The work of the listeners must also be taken into account when art is created by problematic people.

“He is one of the most controversial figures in the recent development of Jewish music,” Rode said of Carlebach. “So that’s interesting. But on the other hand, there is always the question of the separation between the artist” and the works he creates.

The bot, named by Tannor’s wife Dena, was built over the course of 10 hours over several weeks. It is loosely based on an earlier bot Tannor created called MishnahBot, which summarizes arguments and rulings from the compendium of Jewish Oral Law. That website has sample questions like “Is it permissible to build a sukkah on the back of a camel?” (The answer is yes.)

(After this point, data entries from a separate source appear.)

/-- A line that a hand ends, or whose rate it changes, holds nothing any longer; one that loses slots loses what they held
(R347: positions not yet written read as zero with FILL). -/
def linesApplied (old d : Dev) : Dev :=
  { d with audio := { d.audio with lines := d.audio.lines.map (fun q =>
      let a := lineOf old q.1
      let b := lineOf d q.1
      (q.1, if !b.1 || a.2.1 ≠ b.2.1 then [] else q.2.map (fun x => (x.1, x.2.take b.2.2)))) } }

/-- What an applied hand changes in the audio island (R342, R347): `old` is the device before it. -/
def audioApplied (old d : Dev) : Dev :=
  let changed (i : Nat) : Bool :=
    old.word (F.AUDIO_RXS_CFG_EN.addr 0 i 0 - 0x400) ≠ d.word (F.AUDIO_RXS_CFG_EN.addr 0 i 0 - 0x400)
      || old.word (F.AUDIO_RXS_SLOT_BASE.addr 0 i 0 - 0x400) ≠ d.word (F.AUDIO_RXS_SLOT_BASE.addr 0 i 0 - 0x400)
      || old.word (F.AUDIO_RXS_MASK_LO.addr 0 i 0 - 0x400) ≠ d.word (F.AUDIO_RXS_MASK_LO.addr 0 i 0 - 0x400)
      || old.word (F.AUDIO_RXS_MASK_HI.addr 0 i 0 - 0x400) ≠ d.word (F.AUDIO_RXS_MASK_HI.addr 0 i 0 - 0x400)
  let d := (List.range 128).foldl (fun d i => if changed i then d.setRx i (d.rx i).restart else d) d
  let d := (List.range 64).foldl (fun d h =>
    let d := if d.word (F.AUDIO_DELAY_CTL_AUTO.addr 0 h 0 - 0x400) = old.word (F.AUDIO_DELAY_CTL_AUTO.addr 0 h 0 - 0x400)
      then d else d.delayUpdate h
    if old.act F.AUDIO_DELAY_CTL_DMAX_MS 0 h = d.act F.AUDIO_DELAY_CTL_DMAX_MS 0 h
        ∧ old.act F.AUDIO_DELAY_CTL_AUTO 0 h = d.act F.AUDIO_DELAY_CTL_AUTO 0 h then d
    else { d with audio := { d.audio with setting := addOnce d.audio.setting h } }) d
  (linesApplied old d).put F.AUDIO_SRAM_USED_BYTES (min (2 ^ 24 - 1) d.audioSram)

/-- Where a line lies in the delay memory, in bytes: the lines lie there one after another, each latest position first
(DESIGN CHOICE, log entry 232). -/
def linePlace (d : Dev) (key : Nat) : Nat :=
  (d.audio.lines.filter (fun q => q.1 < key)).foldl (fun n q => n + q.2.length * (q.2.headD (0, [])).2.length * 4) 0

/-- Position `j` of a line of `w` words a sample lies in a slab that is not there, or on a fenced pseudo-channel (R162, R492). -/
def lineGone (d : Dev) (key j w : Nat) : Bool :=
  let at_ := d.linePlace key + j * w * 4
  match (d.map ownAudio).getD (at_ / 0x200000) none with
  | none => true
  | some s =>
    let a := s * 0x200000 + at_ % 0x200000
    d.pcFenced (pcOf a) || d.pcFenced (pcOf (a + (w * 4 - 1)))

/-- R52, R343: an alignment group is fenced by the audit, and released. -/
def groupFence (d : Dev) (g : Nat) : Dev :=
  if d.groupFenced g then d else (d.setGroupFenced g 1).irq .audio 0 0 0
def groupRelease (d : Dev) (g : Nat) : Dev :=
  let d := (d.rxStreams.filter (fun i => d.rxGroup i = g)).foldl
    (fun d i => d.setRx i { d.rx i with realign := true, stopped := true, restarted := true }) d
  (d.setGroupFenced g 0).irq .audio 0 0 1

end Dev
end Sys2Proof.Machine
end

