-- ==== Sys2Proof/Machine/Audio.lean ====
section
/-! DEFINITION. The commands of the audio island: sample instants and block boundaries, AES3 inputs and outputs,
ST 2110 senders, and the clears and restarts of its pages (R329 to R349). -/
namespace Sys2Proof.Machine

/-! Channel status (R330). -/

/-- One bit of the CRCC of AES3 (PRESUMED, AES3: x^8 + x^4 + x^3 + x^2 + 1, start all ones; log entry 15). -/
def crccBit (c : Nat) (b : Bool) : Nat :=
  if (c % 2 = 1) = (b = true) then c / 2 else (c / 2) ^^^ 0xB8
/-- CRCC of the first 184 channel-status bits. -/
def crcc (bits : List Bool) : Nat := (bits.take 184).foldl crccBit 0xFF
/-- Byte `k` of a channel-status block, first bit lowest. -/
def csByte (bits : List Bool) (k : Nat) : Nat :=
  (List.range 8).foldl (fun n b => n + if bits.getD (8 * k + b) false then 2 ^ b else 0) 0
def csWord (bits : List Bool) (k : Nat) : Word :=
  BitVec.ofNat 32 (csByte bits (4 * k) + 256 * csByte bits (4 * k + 1) + 65536 * csByte bits (4 * k + 2)
    + 16777216 * csByte bits (4 * k + 3))
/-- The bits of six channel-status words. -/
def csBits (ws : List Word) : List Bool :=
  ws.flatMap (fun w => (List.range 32).map (fun b => w.toNat / 2 ^ b % 2 = 1))
/-- A block that R330 accepts: consumer format, or a professional block whose byte 23 is its CRCC. -/
def csValid (bits : List Bool) : Bool := !(bits.getD 0 false) || csByte bits 23 = crcc bits

/-- The nominal rates of RATE_CLASS, in mHz, from class 1 on (R329, R348). -/
def nominalRates : List Nat := [32000000, 44100000, 48000000, 88200000, 96000000, 176400000, 192000000]

/-- RATE_CLASS of a measured rate within TOL_PPM of the nearest nominal rate, 0 when outside (R331). -/
def rateClass (mhz tol : Nat) : Nat :=
  let dist (n : Nat) := max mhz n - min mhz n
  let best := (List.range 7).foldl (fun b k =>
    if dist (nominalRates.getD k 0) < dist (nominalRates.getD b 0) then k else b) 0
  if dist (nominalRates.getD best 0) * 1000000 ≤ tol * nominalRates.getD best 0 then best + 1 else 0

namespace Dev

def ain (d : Dev) (i : Nat) : AesIn := sget (fun _ => {}) d.audio.ains i
def setAin (d : Dev) (i : Nat) (x : AesIn) : Dev :=
  { d with audio := { d.audio with ains := sset (fun _ => {}) d.audio.ains i x } }
def aout (d : Dev) (o : Nat) : AesOut := sget (fun _ => {}) d.audio.aouts o
def setAout (d : Dev) (o : Nat) (x : AesOut) : Dev :=
  { d with audio := { d.audio with aouts := sset (fun _ => {}) d.audio.aouts o x } }

/-- R330: a completed channel-status block of input `i`. -/
def csBlock (d : Dev) (i : Nat) (a b : List Bool) : Dev :=
  let d := if csValid a then d else d.count F.AUDIO_CRCC_ERR 0 i
  let d := if csValid b then d else d.count F.AUDIO_CRCC_ERR 0 i
  let d :=
    if csValid a then
      let old := (List.range 6).map (fun k => d.get F.AUDIO_AIN_CS 0 k i)
      let new := (List.range 6).map (fun k => (csWord a k).toNat)
      let d := (List.range 6).foldl (fun d k => d.put F.AUDIO_AIN_CS (new.getD k 0) 0 k i) d
      let d := (d.putB F.AUDIO_AIN_STS_PRO (a.getD 0 false) 0 i).putB F.AUDIO_AIN_STS_NONPCM (a.getD 1 false) 0 i
      if old = new then d else d.irq .audio 0 1 17
    else d
  if csValid b then
    d.putB F.AUDIO_AIN_STS_CS_DIFF ((List.range 6).any (fun k => d.get F.AUDIO_AIN_CS 0 k i ≠ (csWord b k).toNat)) 0 i
  else d

/-- The output an input in direct mode drives (R332). -/
def directOut (d : Dev) (i : Nat) : Option Nat :=
  if d.actFlag F.AUDIO_AIN_CFG_EN 0 i && d.actFlag F.AUDIO_AIN_CFG_DIRECT 0 i then
    some (d.act F.AUDIO_AIN_CFG_DIRECT_OUT 0 i) else none
/-- The input that drives an output directly. -/
def directIn (d : Dev) (o : Nat) : Option Nat := (List.range 16).find? (fun i => d.directOut i = some o)

/-- AES3_FRAME_RX (R326, R329, R330, R332). -/
def aesFrame (d : Dev) (i t : Nat) (f : AesFrame) : Dev :=
  if !d.audioRuns || !d.actFlag F.AUDIO_AIN_CFG_EN 0 i then d
  else
    let d := d.put F.AUDIO_AIN_STS_LOS 0 0 i
    let x := d.ain i
    let p := x.now.add x.prev t
    let x := { x with now := p.1, prev := p.2, heard := t }
    -- the block: its place, its length, and its channel-status bits
    let whole := x.pos = some 191
    let x := if f.z then { x with pos := some 0, good := if whole then x.good + 1 else 0, csA := [f.a.c], csB := [f.b.c] }
      else match x.pos with
        | some p => if p < 191 then { x with pos := some (p + 1), csA := f.a.c :: x.csA, csB := f.b.c :: x.csB }
                    else { x with pos := none, good := 0, csA := [], csB := [] }
        | none => x
    let full := x.pos = some 191
    let d := d.setAin i x
    let d := if full && x.good ≥ 1 then d.put F.AUDIO_AIN_STS_LOCK 1 0 i else d
    let d := if full then d.csBlock i x.csA.reverse x.csB.reverse else d
    let bad := !f.a.parity || !f.b.parity
    let d := if bad then d.count F.AUDIO_PARITY_ERR 0 i else d
    let d := if f.a.v || f.b.v then d.count F.AUDIO_INVALID 0 i else d
    let w (s : AesSub) : Nat := wordOf s.sample.toNat s.v s.u s.c f.z false
    let mute := d.actFlag F.AUDIO_AIN_CFG_VPOLICY 0 i && (f.a.v || f.b.v)
    let words := if bad then (d.ain i).last.map setFill
      else if mute then [wordOf 0 f.a.v f.a.u f.a.c f.z true, wordOf 0 f.b.v f.b.u f.b.c f.z true]
      else [w f.a, w f.b]
    let d := if bad then d else d.setAin i { d.ain i with last := words }
    match d.directOut i with
    | some o => d.setAout o { d.aout o with words := [w f.a, w f.b] }
    | none =>
      let cls := d.get F.AUDIO_AIN_STS_RATE_CLASS 0 i
      let rate := d.act F.AUDIO_RXS_CFG_RATE 0 i
      let d := d.put F.AUDIO_RXS_STS_CHANNELS_IN 2 0 i
      if d.flag F.AUDIO_AIN_STS_LOCK 0 i && cls = 3 + 2 * rate then d.rxWrite i t none words else d

/-- AES3_LOCK_LOSS (R329): no valid preamble for 100 µs. A disabled input takes none, and so loses lock too. -/
def aesLoss (d : Dev) (i : Nat) : Dev :=
  if !d.audioRuns || d.house < (d.ain i).heard + 100000 then d
  else
    let was := d.flag F.AUDIO_AIN_STS_LOCK 0 i
    let d := (d.put F.AUDIO_AIN_STS_LOCK 0 0 i).put F.AUDIO_AIN_STS_LOS 1 0 i
    let d := d.setAin i { d.ain i with pos := none, good := 0, csA := [], csB := [] }
    if was then (d.count F.AUDIO_LOCK_LOSS 0 i).irq .audio 0 1 16 else d

/-- The rate of the frames of one second, in mHz: N frames between its first and its last start (R331). -/
def measuredRate (sec : Nat) (now prev : Starts) : Nat :=
  let s : Starts := if now.sec = sec then now else if prev.sec = sec then prev else {}
  if s.count < 2 ∨ s.latest ≤ s.first then 0 else (s.count - 1) * 1000000000000 / (s.latest - s.first)

/-- AES3_RATE_MEASURE (R331): of the second that ended within the last 10 µs. -/
def aesMeasure (d : Dev) : Dev :=
  let sec := d.house / 1000000000 - 1
  if !d.audioRuns || d.house < 1000000000 || 10000 < d.house % 1000000000 then d
  else
    let d := (List.range 16).foldl (fun d i =>
      let x := d.ain i
      let r := measuredRate sec x.now x.prev
      let cls := if r = 0 then 0 else rateClass r (d.act F.AUDIO_AIN_CFG_TOL_PPM 0 i)
      let oldC := d.get F.AUDIO_AIN_STS_RATE_CLASS 0 i
      let oldT := d.get F.AUDIO_AIN_STS_IN_TOL 0 i
      let tol := if cls = 0 then 0 else 1
      let d := ((d.put F.AUDIO_AIN_RATE (min r (2 ^ 32 - 1)) 0 i).put F.AUDIO_AIN_STS_RATE_CLASS cls 0 i).put
        F.AUDIO_AIN_STS_IN_TOL tol 0 i
      if oldC = cls ∧ oldT = tol then d else d.irq .audio 0 1 i) d
    d.rxStreams.foldl (fun d i =>
      let x := d.rx i
      d.setRx i { x with rate := min (measuredRate sec x.now x.prev) (2 ^ 32 - 1) }) d

/-! Sample instants. -/

/-- The word of each owned input slot at a sample instant, from the frames the members hand over (R326). -/
def slotWords (base r : Nat) (frames : List (List Nat)) : List (Nat × Nat) :=
  (List.range frames.length).flatMap (fun q =>
    (List.range ((frames.getD q []).length)).map (fun m => (base + m * r + q, (frames.getD q []).getD m 0)))

/-- The source of an output slot (R327). -/
def routeSrc (d : Dev) (o : Nat) : Nat :=
  if o % 2 = 0 then d.act F.AUDIO_ROUTE_SRC_A 0 (o / 2) else d.act F.AUDIO_ROUTE_SRC_B 0 (o / 2)
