/-- Entry into a state with its event (R142). -/
def enterState (d : Dev) (n st bit : Nat) : Dev :=
  if d.ctxState n = st then d else (d.setCtxState n st).irq .ingest n 0 bit

/-- R124, R125, R131, R136: the active lines of a frame have ended. A frame that confirms the format in SEARCH gives it the
totals measured; the confirmed period is its first line period, in whole ns, times its total lines (DESIGN CHOICE, log
entry 247). Lines with too few or too many samples make a later frame SHORT or LONG (DEDUCED, log entry 213). -/
def endFrame (d : Dev) (n t : Nat) (f : InFrame) (e : FrameEnd) : Dev :=
  let st := d.ctxState n
  if e.skewed then d.discard n drSkew
  else if st = stSearch then
    if frameExact f f.sig && !f.badPeriod then
      let f := { f with sig := { f.sig with htotal := e.htotal, vtotal := e.vtotal } }
      if !rateSupported f then (d.discard n drFormat).enterState n stUnsupported 5
      else if f.linkErr && !d.actFlag F.INGEST_CFG_ERR_POLICY n then d.discard n drLinkErr
      else
        (d.updCtx n (fun c => { c with
          cur := some f, confirmed := some f.sig, oddFrames := 0, oddPeriods := 0, confPeriod := f.period * f.sig.vtotal })).publish n t
    else d.discard n drFormat
  else
    let conf := ((d.ctx n).confirmed).getD f.sig
    let odd := !frameAgrees f conf e
    let m := if odd then (d.ctx n).oddFrames + 1 else 0
    let d := d.updCtx n (fun c => { c with oddFrames := m })
    if m ≥ 2 then d.formatChange n
    else if f.lines < conf.height || f.short then d.discard n drShort
    else if f.lines > conf.height || f.long then d.discard n drLong
    else if f.linkErr && !d.actFlag F.INGEST_CFG_ERR_POLICY n then d.discard n drLinkErr
    else d.publish n t

/-- A frame still open when the next begins has missing lines (R139). -/
def closeOpen (d : Dev) (n : Nat) : Dev :=
  match (d.ctx n).cur with
  | none => d
  | some f =>
    if f.drop then d.discardCur n 0
    else if d.ctxState n = stSearch then d.discard n drFormat
    else
      let m := (d.ctx n).oddFrames + 1
      let d := d.updCtx n (fun c => { c with oddFrames := m })
      if m ≥ 2 then d.formatChange n else d.discard n drShort

/-- R125: the period between two starts of frame of a LOCKED context. -/
def measurePeriod (d : Dev) (n t : Nat) : Dev :=
  let c := d.ctx n
  let d := d.updCtx n (fun c => { c with lastStart := some t })
  match c.lastStart with
  | none => d
  | some t0 =>
    if d.ctxState n ≠ stLocked then d
    else
      let p := t - t0
      let ps := (p :: c.periods).take 16
      let off := (max p c.confPeriod - min p c.confPeriod) * 1000000 > 300 * c.confPeriod
      (d.updCtx n (fun c => { c with periods := ps, oddPeriods := if off then c.oddPeriods + 1 else 0 })).put
        F.INGEST_FRAME_PERIOD (min (ps.foldl (· + ·) 0 * 16 / ps.length) 0xFFFFFFFF) n

/-- Whether a signalled format lies within R114. -/
def sigSupported (sig : SigFmt) : Bool :=
  sig.supported && sig.width ≤ 8192 && sig.height ≤ 4352 && 0 < sig.width && 0 < sig.height && sig.depth ≤ 2
    && sig.sampling ≤ 3

/-- INGEST_FRAME_START (R113, R122 to R125, R140, R158): the frame boundary of a baseband context. -/
def frameStart (d : Dev) (n t : Nat) (sig : SigFmt) (encrypted : Bool) : Dev :=
  if !d.enabled .ingest n then d
  else
    let d := ((d.ctxBoundary n).closeOpen n).updCtx n (fun c => { c with heard := (d.house, false) })
    let st := d.ctxState n
    if !isBaseband (d.ctxKind n) || st = stIdle || !(d.ctxLanes n).all d.rxData then d
    else if encrypted then
      ((d.noteCause n).updCtx n (fun c => { c with protectedCause := true })).enterState n stProtected 4
    else if !sigSupported sig then d.enterState n stUnsupported 5
    else
      let d := if st = stProtected || st = stUnsupported || st = stLost then
          (d.ctxSearch n).updCtx n (fun c => { c with confirmed := none, lastStart := none, periods := [] })
        else d
      let d := if st = stLocked && ((d.ctx n).confirmed.map sigKey).any (· ≠ sigKey sig) then d.formatChange n else d
      let d := (d.measurePeriod n t).beginFrame n t sig (d.ctxFmt n sig)
      if d.ctxState n = stLocked ∧ (d.ctx n).oddPeriods ≥ 2 then d.formatChange n else d

/-- The lanes of a context in LOOP_FAR send its line again (R102). -/
def lineLoops (d : Dev) (n : Nat) (xs : List Nat) : Dev :=
  ((d.ctxLanes n).filter (fun l => d.loopFar l && !(d.lane l).txIdle)).foldl (fun d l => d.emit (.loopLine l xs)) d

/-- The samples of a received line: with every lane of the context in LOOP_NEAR, those of that line of the latest frame its
own transmitters have sent, and none where they have sent no such line (R102). -/
def lineHeard (d : Dev) (n : Nat) (xs : List Nat) : Option (List Nat) :=
  if (d.ctxLanes n).isEmpty || !(d.ctxLanes n).all d.loopNear then some xs
  else
    let port := (List.range 96).find? (fun p => d.act F.OPORT_CFG_PROTOCOL p ≠ 0
      && (d.ctxLanes n).all (fun l => d.act F.OPORT_CFG_FIRST_LANE p ≤ l && l < d.act F.OPORT_CFG_FIRST_LANE p + d.act F.OPORT_CFG_LANE_COUNT p))
    let k := ((d.ctx n).cur.map (·.lines)).getD 0
    (d.out.findSome? (fun o =>
      match o with
      | .raster p _ _ ls => if some p = port then some ls else none
      | _ => none)).bind (fun ls => ((ls.drop k).head?).map (fun l => l.flatMap id))
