-- ==== Sys2Proof/Machine/Tatre.lean ====
section
/-! DEFINITION. Tatre tile streams (R359 to R367, R369): reception into contexts, the senders, and the interfaces of
the network ports (R352, R353). -/
namespace Sys2Proof.Machine

/-! Reading a stored tile (R145, R194). -/

/-- One plane of `g` groups read from a coded bit string, and the rest of the string (R194 step 4). -/
def readPlane : Nat → Nat → List Nat × Nat
  | 0, v => ([], v)
  | g + 1, v =>
    let k := v % 16
    let r := readPlane g (v / 16 / 2 ^ (16 * k))
    (unpackBits k 16 (v / 16) ++ r.1, r.2)

/-- Samples of a plane from its coded residuals (R194 steps 2 and 3). -/
def planeSamples (bits w : Nat) (us : List Nat) : List Nat :=
  (us.foldl (fun (acc : Nat × List Nat) u =>
    let k := acc.1
    let p := if k = 0 then 2 ^ (bits - 1) else if k % w = 0 then acc.2.getD (w - 1) 0 else acc.2.headD 0
    let s : Int := if u % 2 = 0 then (u / 2 : Nat) else -((u + 1) / 2 : Nat)
    (k + 1, unsgn bits (p + s) :: acc.2)) (0, [])).2.reverse

/-- The samples of a coded tile (R194). -/
def unpackTile (f : TileFmt) (bytes : List Byte) : List Nat :=
  let sizes := if f.s444 then List.replicate f.group (64, 2048)
    else [(64, 2048), (32, 1024), (32, 1024)] ++ (if f.alpha then [(64, 2048)] else [])
  let ps := (sizes.foldl (fun (acc : List (List Nat) × Nat) p =>
    let r := readPlane (p.2 / 16) acc.2
    (acc.1 ++ [planeSamples f.bits p.1 r.1], r.2)) ([], leVal bytes)).1
  let pl (k : Nat) := ps.getD k []
  if f.s444 then (List.range 2048).flatMap (fun i => (List.range f.group).map (fun k => (pl k).getD i 0))
  else (List.range 1024).flatMap (fun i =>
    [(pl 1).getD i 0, (pl 0).getD (2 * i) 0, (pl 2).getD i 0, (pl 0).getD (2 * i + 1) 0]
      ++ (if f.alpha then [(pl 3).getD (2 * i) 0, (pl 3).getD (2 * i + 1) 0] else []))

/-- The samples of stored sectors; a tile in as many sectors as its plain size is plain (R146, R194). -/
def storedSamples (f : TileFmt) (bytes : List Byte) : List Nat :=
  if bytes.length = f.sectors * 512 then unpackBits f.bits (f.perLine * 32) (leVal bytes) else unpackTile f bytes

/-- Key of a tile position. -/
def posKey (c r : Nat) : Nat := r * 1024 + c

namespace Dev

/-! Reception (R357, R365). -/

/-- LENGTH of a tile-class message by its type (R360, R362, R363, R369). -/
def tileLenOk (ty : Nat) (m : List Byte) : Bool :=
  if ty = tyTile then 52 < m.length && m.length ≤ 8756 && (m.length - 52) % 512 = 0
  else if ty = tyStamps then 1 ≤ mget m 28 2 && mget m 28 2 ≤ 512 && m.length = 32 + 16 * mget m 28 2
  else if ty = tyEnd then m.length = 40
  else m.length = 32

/-- The path by which a context accepts a tile-class message (R365): path 2 as true. -/
def tatrePath (d : Dev) (n : Nat) (rx : TileRx) : Option Bool :=
  let src := d.act F.INGEST_TATRE_SRC_TABLE n = mget rx.msg 4 1 && d.act F.INGEST_TATRE_SRC_SEAT n = mget rx.msg 5 1 % 64
    && d.act F.INGEST_TATRE_SRC_CONTEXT n = mget rx.msg 16 1
  let i := d.act F.INGEST_LINK_NETIF n
  let bonded := d.actFlag F.INGEST_LINK_BONDED n
  let addr (p2 : Bool) : Bool := rx.dest = d.pathAddr n p2
    && rx.port = d.act (if p2 then F.INGEST_UDP_PORTS_PORT_P2 else F.INGEST_UDP_PORTS_PORT_P1) n
  if d.ctxKind n ≠ 10 || !d.enabled .ingest n || !src then none
  else match rx.bond with
    | some b => if bonded && i = b.val then some false else none
    | none =>
      if !bonded && rx.netif.val = i && addr false then some false
      else if d.actFlag F.INGEST_CFG_DUAL_PATH n && (bonded || rx.netif.val ≠ i) && addr true then some true
      else none

/-- A message of a type arrives (R357, R365): counted by its interface, and given to every context that accepts it. -/
def tatreRx (d : Dev) (ty : Nat) (rx : TileRx) (f : Dev → Nat → Bool → Dev) : Dev :=
  let i := rx.netif.val
  let up := match rx.bond with
    | some b => !(d.bondLanes b.val).isEmpty && (d.bondLanes b.val).all (fun n => d.lget F.MLANE_LANE_STS_BOND_UP n = 1 && d.rxData n)
    | none => d.netUp i && d.netHears i (fun o => match o with | .udp k _ q b => k = i && q = rx.port && b = rx.msg | _ => false)
  if !up then d
  else
    let d := match rx.bond with
      | some b => d.bondTake b.val rx.msg
      | none => (d.netLoops i (.udp rx.port rx.msg)).chanPass (12 + i / 4) 16
    let d := if rx.bond.isNone then d.count F.NPORT_RX_FRAMES (i / 4) (i % 4) else d
    let turn (d : Dev) : Dev := if rx.bond.isNone then d.count F.NPORT_NOT_FOR_US (i / 4) (i % 4) else d
    if rx.bond.isNone && overMtu rx.dest rx.msg.length then d.tooLong i
    else if rx.bond.isNone && d.act F.NPORT_SP_CFG_TATRE_RX (i / 4) (i % 4) ≠ 1 then d
    else if !headerOk rx.msg rx.msg.length || mget rx.msg 3 1 ≠ ty || !tileLenOk ty rx.msg
        || srcCode rx.msg = addrCode d.myTable d.mySeat then turn d
    else
      let ns := (List.range 256).filterMap (fun n => (d.tatrePath n rx).map (fun p => (n, p)))
      if ns.isEmpty then turn d else ns.foldl (fun d p => f d p.1 p.2) d

/-- The format a Tatre context reports, from the size and FORMAT of its frame (R363). -/
def tatreSig (w h : Nat) (f : TileFmt) : SigFmt :=
  { width := w, height := h, htotal := 0, vtotal := 0, sampling := if f.s444 then (if f.ycc then 1 else 0) else 2
    depth := f.depth, narrow := false, colorimetry := 0, transfer := 0, interlaced := false, bottom := f.bottom
    supported := true }

/-- Frame number `a` is later than `b` (modulo 2^32). -/
def laterFrame (a b : Nat) : Bool := a ≠ b && (a + 2 ^ 32 - b) % 2 ^ 32 < 2 ^ 31

/-- A frame begins: it takes a buffer at the size of the latest complete frame until its END_OF_FRAME gives its own
(log entry 17). -/
def tatreBegin (d : Dev) (n t frame : Nat) (f : TileFmt) : Dev :=
  let w := ((d.latest n).map (·.width)).getD 0
  let h := ((d.latest n).map (·.height)).getD 0
  (d.beginFrame n t (tatreSig w h f) f).updCtx n (fun c => { c with cur := c.cur.map (fun x => { x with sent := frame }) })

/-- The tiles received whole are written at their places (R360, R365): content, stamp and format as received. -/
def placeWhole (d : Dev) (n : Nat) (f : InFrame) : Dev :=
  let prev := d.latest n
  let ts := f.whole.filter (fun p => p.1 % 1024 < f.pic.cols ∧ p.1 / 1024 < f.pic.rows)
  let d := ts.foldl (fun d p =>
    let c := p.1 % 1024
    let r := p.1 / 1024
    match f.pic.slot c r with
    | none => d
    | some (s, k) =>
      let dirty := match prev with
        | some q => !((d.picTile q c r).valid && c < q.cols && r < q.rows && (d.picTile q c r).crc = p.2.crc)
        | none => true
      let lost := d.slotFenced s k f.pic.fmt.sectors p.2.sectors
      ((d.setTile (slotKey s k)
        { p.2 with
          frame := f.pic.frame, poison := p.2.poison || lost, dirty := dirty, valid := true, owner := f.pic.owner
          buffer := f.pic.buffer, col := c, row := r }).slotMended s k f.pic.fmt.sectors p.2.sectors).transact (reqIngest n) (p.2.sectors * 512 + 32)) d
  d.updCtx n (fun c => { c with cur := some { f with
    written := ts.foldl (fun l p => addOnce l (p.1 / 1024 * f.pic.cols + p.1 % 1024)) f.written, whole := [], parts := []
    ended := true } })

/-- The frame being assembled ends at a size (R132, R158, R363); it is published once every copy has completed. -/
def tatreFinish (d : Dev) (n t w h : Nat) : Dev :=
  match (d.ctx n).cur with
  | none => d
  | some f =>
    if f.drop then (d.updCtx n (fun c => { c with closedRtp := some f.sent })).discardCur n 0
    else if f.ended then d
    else
      let fmt := (f.whole.head?.map (fun p => p.2.fmt)).getD f.pic.fmt
      let same := w = f.pic.width ∧ h = f.pic.height ∧ fmt = f.pic.fmt
      let p := { f.pic with width := w, height := h, fmt := fmt }
      let d := d.updCtx n (fun c => { c with closedRtp := some f.sent })
      if p.cols * p.rows > d.act F.TALON_CTX_BUF_SLABS 0 n * slotsPer fmt.sectors then
        ((d.putAt (F.TALON_CTX_SHORT.addr 0 (n / 32) 0) (n % 32) 1 1).irq .talon 0 0 1).discard n drSlab
      else
        ((d.placeWhole n { f with pic := p, sig := tatreSig w h fmt, copied := f.copied && same }).showWritten n).tryPublish n t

While Shazam recognizes recorded songs, Jewish ritual music is often paired with a series of prayers or hummed rather than played, and can sound different depending on the singer and tempo. CarleBot recognizes the a cappella vocal.

To collect the melodies, Tannor downloaded YouTube videos of the Carlebach songs and converted them into files that could be easily transcribed to different scales, taking into account the user’s imperfect hearing.

“I’m curious to learn more about their history or what the melody was originally composed for — what words it was originally meant to fit,” Tannor said. “I think that’s something that’s unique to Hasidic niggunim, that you could just use it for a lot of different words.”

He says niggunim resemble the melodies of nursery rhymes such as “Twinkle, Twinkle, Little Star,” whose melody is also sung to the alphabet, and “Baa, Baa, Black Sheep.” (This melody is itself an adaptation of an 18th-century tune from the French-language song “Ah! vous dirai-je, maman.”)

“It’s very unique in the music landscape in general that these melodies are just attached to different words,” Tannor said. “I think that kind of thing happens in children’s songs too.”

For Joey Weisenberg, founder and director of the Rising Song Institute in Hadar, the malleability and improvisational nature of niggunim — and their spread by word of mouth — is what makes it all the fun.

“All of us who do this kind of thing have the pleasure of not knowing a nigger, which happens all the time, and then we ask friends if they know them,” Weisenberg told JTA. “And sometimes it’s quite obvious to someone else where that’s coming from, and most of the time it’s not.”

And while Weisenberg said “it would be great to have such a tool,” he added that for those who know, “in most cases, when it comes to a Carlebach tune, there is someone who knows the answer pretty quickly.”